The following reports have been developed based on the business and user requests:
a) IP address-wise
b) Type-wise
c) Description-wise
d) Event-wise
e) Device type-wise
f) Based on the Syslog severity level keyword
As we are capturing all the information from the events and storing it in the Cassandra database, the reports can be customized and altered at a later point in time.

7. Results Summary

a. Cassandra database testing:
During the testing phase, many Syslog files from the Unix machines were uploaded to the Cassandra database using scripts. The activity time was < 1 second, which is very satisfactory compared to other Relational Database Management Systems (RDBMS) databases. We have confirmed that the Cassandra database is effective in writing operations.
b. NXLog performance testing
We tested NXLog by sending a large number of transactional logs to NXLog, and we confirmed that it supports 10,000 EPS. In theory, it supports 100,000 EPS, which is the number mentioned on their home page.
c. AMQP Queue testing
Using Apache QPID, we configured and routed the messages from one queue to another in the remote server and ensured that the messages were reached successfully. We also tried to send more than 10,000 messages using the QPID AMQP queue and confirmed that it works at lightning speed.

8. Summary

The new open-source log management software developed would save organizations money by reducing their present expenses. In addition, it can support more client machines in the future by adding extra disk space. It has been carefully designed to use only open-source software such as Apache, Cassandra, MySQL, Apache QPID and NXLog. The communities that support these products have a large developer base, and they have been on the internet for a long time. As all the components are open-source, we can change or customize the components and codes at any time based on our requirements.
The proposed product has fulfilled all our requirements, such as high availability, scalability, performance, and reliability. Each and every component selected and implemented in this project fully supports the above-mentioned requirements. In addition, we have demonstrated that we developed a fully open-source product to replace the existing fully commercial log management software.

References

[1]  Gerhards, R. (2009). The Syslog Protocol (5424) Internet Engineering Task Force IETF RFC 5424 (Proposed Standard).
[2]  Lakshman, A.; Malik, P. (2008.) Apache Cassandra. [Computer software]. Available: https://cassandra.apache.org/_/index.html.
[3]  Botyanszki, B. (2011).
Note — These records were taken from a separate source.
/-- `stw hN, a, s` (R271). -/
def ruleStw (r : MStore) (e : Env) : Option Fire := storeRule storeWord accUpd r e
def execStw (r : MStore) (s : State) : Host.Outcome State Fault Refusal := runRule r.m.hdr (ruleStw r) s

/-- `stk hN, a, vB` (R270). -/
def ruleStk (r : MStore) (e : Env) : Option Fire :=
  storeRule (fun h v => do
    let n ← packWidth h.fmt
    needTag Tag.isB8 v
    return ⟨n, 1, .store n, false, packBlocks h.fmt v⟩) accStore r e
def execStk (r : MStore) (s : State) : Host.Outcome State Fault Refusal := runRule r.m.hdr (ruleStk r) s

/-- `xred hN, a, vB` (R276). -/
def ruleXred (r : MStore) (e : Env) : Option Fire :=
  storeRule (fun _ v => do
    need 44 v
    return ⟨48, 16, .xred, true, lowBytes v 48⟩) accUpd r e
def execXred (r : MStore) (s : State) : Host.Outcome State Fault Refusal := runRule r.m.hdr (ruleXred r) s

/-! ### Request vectors (R265, R274-R277) -/

/-- The fields of a request vector. -/
structure RVec where
  va : Nat
  pa : Option PaTok
  x  : Nat
  y  : Nat
  op : Nat
  deriving DecidableEq, Repr

def rvecOf (v : VReg) : Except FaultC RVec := do
  need 43 v
  let l := lane64 v
  return ⟨l 0, paTok (l 1) (l 2) (l 3), l 4, l 5, l 6 % 256⟩

/-- An update without a result (`updw`, `red`). -/
def updRule (op : BitVec 6 → Nat → ReqOp) (r : MUpd) (e : Env) : Option Fire :=
  match e.read r.r with
  | none => none
  | some x =>
    let h := e.pre.h[r.h]
    if !e.credit h then none
    else
      let w := opWidth r.op
      let chk : Except FaultC RVec := do
        let v ← rvecOf x.vreg
        h.only2 accUpd v.va
        h.check v.va w w
        return v
      match chk with
      | .error f => some (e.memFault r.m h x.eff none f)
      | .ok v => some ⟨x.eff ++ [.req (e.req r.m h (op r.op w) accUpd v.va v.pa (BitVec.ofNat 512 v.x) (BitVec.ofNat 64 v.y) .none)], none⟩

/-- `updw op, hN, r` (R271). -/
def ruleUpdw (r : MUpd) (e : Env) : Option Fire := updRule .upd r e
def execUpdw (r : MUpd) (s : State) : Host.Outcome State Fault Refusal := runRule r.m.hdr (ruleUpdw r) s

/-- `red op, hN, r` (R275); MF2 or the handle's VERS makes it versioned. -/
def ruleRed (r : MUpd) (e : Env) : Option Fire := updRule .red r e
def execRed (r : MUpd) (s : State) : Host.Outcome State Fault Refusal := runRule r.m.hdr (ruleRed r) s

/-- `atom D, hN, r` (R275). A task handler never performs it (R273). -/
def ruleAtom (r : MLoad) (e : Env) : Option Fire :=
  match e.read r.a with
  | none => none
  | some x =>
    let h := e.pre.h[r.h]
    if !(e.credit h && e.destReady r.d) then none
    else
      let chk : Except FaultC RVec := do
        let v ← rvecOf x.vreg
        if 13 < v.op then throw ⟨fcFormat, v.op, 0⟩
        h.only2 accAtom v.va
        let w := opWidth (BitVec.ofNat 6 v.op)
        h.check v.va w w
        return v
      match chk with
      | .error f => some (e.memFault r.m h x.eff (Opd.out? r.d) f)
      | .ok v =>
        if e.ctx.running.isSome then some (e.taskFault r.m h x.eff v.va)
        else
          let (eff, dest) := e.owed r.d
          let op := BitVec.ofNat 6 v.op
          some ⟨x.eff ++ eff ++
            [.req (e.req r.m h (.atom op (opWidth op)) accAtom v.va v.pa (BitVec.ofNat 512 v.x) (BitVec.ofNat 64 v.y) dest)], none⟩
def execAtom (r : MLoad) (s : State) : Host.Outcome State Fault Refusal := runRule r.m.hdr (ruleAtom r) s

/-- `mcst oK, hN, r`: the replicas travel as one request and separate at their port; the token leaves at the firing (R277). -/
def ruleMcst (r : MLoad) (e : Env) : Option Fire :=
  match e.read r.a with
  | none => none
  | some x =>
    let h := e.pre.h[r.h]
    if !(e.credit h && e.destReady r.d) then none
    else
      let n := Nat.max h.dcnt.toNat 1
      let chk : Except FaultC RVec := do
        let v ← rvecOf x.vreg
        h.only2 accStore v.va
        if 16 < n then throw (boundsAt 2 v.va)
        h.check v.va 8 8
        return v
      match chk with
      | .error f => some (e.memFault r.m h x.eff (Opd.out? r.d) f)
      | .ok v =>
        let q := e.req r.m h (.store 8) accStore v.va v.pa (BitVec.ofNat 512 (v.x % 2 ^ 64)) 0 .none
        let parts := (List.range n).map fun k => (v.va + k * h.size.toNat, 0, 8)
        let k := Token.vec (VReg.plain 43 (v.va + v.x % 2 ^ 64 * 2 ^ 64)) e.sl
        some ((e.write 1 r.d k).after (x.eff ++ [.req { q with parts := parts }]))
def execMcst (r : MLoad) (s : State) : Host.Outcome State Fault Refusal := runRule r.m.hdr (ruleMcst r) s

/-! ### Lines (R272, R280) -/

/-- `reclaim hN, a` (R272). -/
def ruleReclaim (m : MHdr) (n : Fin 16) (a : Opd) (e : Env) : Option Fire :=
  match e.read a with
  | none => none
  | some x =>
    let h := e.pre.h[n]
    if !e.credit h then none
    else
      let chk : Except FaultC (Nat × Option PaTok) := do
        let (va, pa) ← addrOf a x
        h.only2 accUpd va
        h.check va 128 1
        return (va, pa)
      match chk with
      | .error f => some (e.memFault m h x.eff none f)
      | .ok (va, pa) => some ⟨x.eff ++ [.req (e.req m h .reclaim accUpd va pa 0 0 .none)], none⟩
def execReclaim (m : MHdr) (h : Fin 16) (a : Opd) (s : State) : Host.Outcome State Fault Refusal := runRule m.hdr (ruleReclaim m h a) s

/-- `settle hN` (R272). -/
def ruleSettle (m : MHdr) (n : Fin 16) (e : Env) : Option Fire :=
  let h := e.pre.h[n]
  if !e.credit h then none
  else match h.only2 accUpd 0 with
    | .error f => some (e.memFault m h [] none f)
    | .ok _ => some ⟨[.req (e.req m h .settle accUpd 0 none 0 0 .none)], none⟩
def execSettle (m : MHdr) (h : Fin 16) (s : State) : Host.Outcome State Fault Refusal := runRule m.hdr (ruleSettle m h) s

/-- A hint over n lines: it never faults; where the handle has no domain it does nothing (R280). -/
def lineRule (op : Nat → ReqOp) (r : MLine) (e : Env) : Option Fire :=
  match e.read r.a with
  | none => none
  | some x =>
    let h := e.pre.h[r.h]
    if !e.credit h then none
    else if !h.ordered then some ⟨x.eff, none⟩
    else
      let va := lane64 x.vreg 0
      let pa := match addrOf r.a x with | .ok (_, p) => p | .error _ => none
      some ⟨x.eff ++ [.req (e.req r.m h (op (r.n1.toNat + 1)) accLoad va pa 0 0 .none)], none⟩

/-- `pref n, hN, a`. -/
def rulePref (r : MLine) (e : Env) : Option Fire := lineRule .pref r e
def execPref (r : MLine) (s : State) : Host.Outcome State Fault Refusal := runRule r.m.hdr (rulePref r) s

/-- `disc n, hN, a`. -/
def ruleDisc (r : MLine) (e : Env) : Option Fire := lineRule .disc r e
def execDisc (r : MLine) (s : State) : Host.Outcome State Fault Refusal := runRule r.m.hdr (ruleDisc r) s

/-- `mnop hN` (R232, R280). -/
def ruleMnop (m : MHdr) (n : Fin 16) (e : Env) : Option Fire :=
  let h := e.pre.h[n]
  if !e.credit h then none
  else some ⟨e.placeholder m h, none⟩
def execMnop (m : MHdr) (h : Fin 16) (s : State) : Host.Outcome State Fault Refusal := runRule m.hdr (ruleMnop m h) s

/-! ### Copies (R278, R279) -/

/-- The lanes of a descriptor as 32-bit pairs. -/
def lo32 (x : Nat) : Nat := x % 2 ^ 32
def hi32 (x : Nat) : Nat := x / 2 ^ 32 % 2 ^ 32
def s32 (x : Nat) : Int := (BitVec.ofNat 32 x).toInt

/-- A descriptor: DST, SRC, L0, CH, and the dimensions beyond the run. -/
structure CopyDesc where
  dst  : Int
  src  : Int
  l0   : Nat
  ch   : Nat
  dims : List (Nat × Int × Int)
  deriving DecidableEq, Repr

/-- Reserved fields, ND and Nk (INFO 2). -/
def copyDesc (lanes : List Nat) (ndMax : Nat) : Except FaultC CopyDesc :=
  let l (i : Nat) : Nat := lanes.getD i 0
  let nd := l 3 % 16
  let bad : FaultC := boundsAt 2 0
  if l 2 / 2 ^ 38 ≠ 0 ∨ l 3 / 16 ≠ 0 ∨ nd = 0 ∨ ndMax < nd then .error bad
  else
    let ks := List.range (nd - 1)
    if ks.any (fun k => hi32 (l (2 * k + 4)) != 0 || lo32 (l (2 * k + 4)) == 0) then .error bad
    else .ok ⟨l 0, l 1, lo32 (l 2), l 2 / 2 ^ 32 % 32,
      ks.map fun k => (lo32 (l (2 * k + 4)), s32 (l (2 * k + 5)), s32 (hi32 (l (2 * k + 5))))⟩

/-- The byte extent of one side: least address and the one past the greatest. -/
def copyExtent (a : Int) (l0 : Nat) (dims : List (Nat × Int)) : Int × Int :=
  let lo := dims.foldl (fun x (n, s) => if s < 0 then x + ((n : Int) - 1) * s else x) a
  let hi := dims.foldl (fun x (n, s) => if 0 < s then x + ((n : Int) - 1) * s else x) a
  (lo, hi + l0)

def HEntry.holds (h : HEntry) (x : Int × Int) : Bool :=
  decide ((h.base.toNat : Int) ≤ x.1) && decide (x.2 ≤ (h.base.toNat + h.size.toNat : Nat)) &&
    !((h.space == .dev || h.space == .peer) && decide ((2 ^ 55 : Nat) < x.2))

/-- The checks of R279 in their order. -/
def copyChecks (t : Station) (hd hs : HEntry) (c : CopyDesc) : Except FaultC Unit :=
  let es := copyExtent c.src c.l0 (c.dims.map fun x => (x.1, x.2.1))
  let ed := copyExtent c.dst c.l0 (c.dims.map fun x => (x.1, x.2.2))
  if c.l0 ≠ 0 ∧ !(hs.holds es && hd.holds ed) then .error (boundsAt 0 0)
  else if c.l0 ≠ 0 ∧ hd.space = hs.space ∧ hd.peer = hs.peer ∧ es.1 < ed.2 ∧ ed.1 < es.2 then .error (boundsAt 3 0)
  else if h : c.ch < 16 then (if t.h[c.ch].kind = .ring then .ok () else .error (boundsAt 4 0))
  else if c.ch = 31 then .ok ()
  else .error (boundsAt 4 0)

/-- The handle whose port runs a copy: the destination's, or the source's when the destination has none (R279). -/
def copyHandle (hd hs : HEntry) : HEntry := if hd.port = 127 then hs else hd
NXLog. [Computer software]. Available: https://nxlog.co/.
[4]  O'Hara, J. (2003). Advanced Message Queuing Protocol. [Computer software]. Available: http://amqp.org.
[5]  Simon, S. (2000). Brewer’s cap theorem. CS341 Distributed Information Systems, University of Basel (HS2012).
[6]  Apache. (2005). Apache QPID. [Computer software]. Available: http://qpid.apache.org/.
[7]  Bakken, S. S., Suraski, Z., & Schmid, E. (2000). PHP Manual: Volume 1. iUniverse, Incorporated.
[8]  McCool, R. (1995). Apache HTTP Server. [Computer software]. Available: https://httpd.apache.org/docs/.
[9]  Letkowski, J. (2015). Doing database design with MySQL. Journal of Technology Research, 6, 1.